Lab — DNA Design

Tip

This lab focuses on designing, ordering, and assembling DNA constructs that support your final project goals. Document Benchling files, provide FASTA sequences, and outline a precise cloning & validation plan.

DNA design & circuits collage

1) DNA Design

1.1 Benchling Documentation

  • Workspace reference — include links or screenshots of your Benchling workspace.
  • Plasmid maps & features — promoters, CDS, antibiotic markers, restriction sites.
  • Rationale — explain element choices (host compatibility, reporter/assay match).

1.2 FASTA Files

  • Submission‑ready sequences for each designed construct.
  • Verify correctness via in‑silico digest or alignment.

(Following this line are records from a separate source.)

/-- `CACHE_DECLARE` of 64 lines, new or a second time; from a port without the capability; and a release. -/
def aDeclare : Frame := { frame0 with opc := 0xF4, payload := toLE 4 64 }
theorem wit_RegistrationHoldsSlots : Hears (arrived aDeclare 0) 9 0xF4 (inbox aDeclare 0) := hears _ _ _ rfl rfl
theorem wit_RegistrationHoldsSlots_cases : bitAt (rget (takeInbox 9 (caching [] aDeclare)) R.PEER_CAPS_CAPS 0) 10 = true ∧
    slotOfNode (takeInbox 9 (caching [] aDeclare)) 5 = none ∧ leAt aDeclare.payload 0 4 = 64 ∧ leaseRoom (takeInbox 9 (caching [] aDeclare)) 5 = true ∧
    lowestFree (takeInbox 9 (caching [] aDeclare)).coh.slots 64 = some 0 ∧
    slotOfNode (takeInbox 9 (caching [(0, ⟨5, 1, 1, 64, 0⟩)] aDeclare)) 5 = some (0, ⟨5, 1, 1, 64, 0⟩) ∧
    bitAt (rget (takeInbox 9 (arrived aDeclare 0)) R.PEER_CAPS_CAPS 0) 10 = false ∧
    regSlot (takeInbox 9 (caching [(0, ⟨5, 1, 1, 64, 0⟩)] { frame0 with opc := 0xF6 })) 5 = some (0, ⟨5, 1, 1, 64, 0⟩) ∧
    regSlot (takeInbox 9 (arrived { frame0 with opc := 0xF6 } 0)) 5 = none := by decide +kernel

/-- The answer of the cache to snoop 4, with data or without. -/
def snooped : Frame := { frame0 with cls := 1, opc := 0x90, tag := 4, dst := 0x4001, src := 5, payload := List.replicate 128 0#8 }
theorem wit_SnoopsAndStaleEnd : running (caching [(0, ⟨5, 1, 1, 64, 0⟩)] snooped) = true ∧
    tget (caching [(0, ⟨5, 1, 1, 64, 0⟩)] snooped).hall.inbox 9 = some (inbox snooped 0) ∧ snooped.dst = nodeSelf (caching [(0, ⟨5, 1, 1, 64, 0⟩)] snooped) ∧
    tget (caching [(0, ⟨5, 1, 1, 64, 0⟩)] snooped).coh.snoops snooped.tag = some ⟨0, 128, true, 2, 0, 1, 5⟩ ∧
    tget (caching [(0, ⟨5, 1, 1, 64, 0⟩)] snooped).coh.slots 0 = some ⟨5, 1, 1, 64, 0⟩ ∧ snooped.status = stOK ∧ 128 ≤ snooped.payload.length := by
  decide +kernel

/-! ## Commands of the owner -/

/-- The 64 bytes of a command (R490): code, length of its buffer, arguments. -/
def cmdBytes (code bufLen : Nat) (args : List Byte) : List Byte :=
  toLE 2 code ++ [0#8, 0#8] ++ toLE 4 1 ++ toLE 8 0 ++ toLE 4 bufLen ++ toLE 4 0 ++ slice args 0 40
def theCmd (code bufLen : Nat) (args : List Byte) : Cmd := cmdOf (cmdBytes code bufLen args)

/-- The site with that command alone in host 0's queue, and after it has been taken. -/
def commandedIn (s : State) (code bufLen : Nat) (args : List Byte) : State := setHost 0 { HostPort.down with queue := [⟨cmdBytes code bufLen args⟩] } s
def takenIn (s : State) (code bufLen : Nat) (args : List Byte) : State :=
  setHost 0 { hostPort (commandedIn s code bufLen args) 0 with queue := [] } (commandedIn s code bufLen args)
def commanded := commandedIn site
def taken := takenIn site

1.3 Provider Requirements (e.g., Twist)

  • Order summary — list fragments/constructs, lengths, GC content, constraints.
  • Checklist — avoid problematic repeats/hairpins; remove restricted sites; check stop codons/frames.

2) Detailed Protocol

2.1 DNA Assembly and Cloning

  1. Overview — choose Gibson, Golden Gate, or restriction‑ligation as appropriate.
  2. Linearization/fragment prep — digest or PCR; purify.
  3. Assembly reaction — follow kit‑specific conditions (e.g., Gibson 50 °C for 15–60 min; Golden Gate cyclical 37 °C/16 °C).
  4. Transformation — competent cells; plate on appropriate antibiotic.
  5. Colony screening — colony PCR or miniprep → verification.

2.2 Reagents & Materials

  • Assembly mixes (e.g., NEB Gibson/Golden Gate).
  • Competent cells (e.g., DH5α, TOP10).
  • LB‑Agar + antibiotic (Amp, Kan, etc.).
  • Primers — 20–30 bp overlaps for Gibson or type IIS flanks for Golden Gate.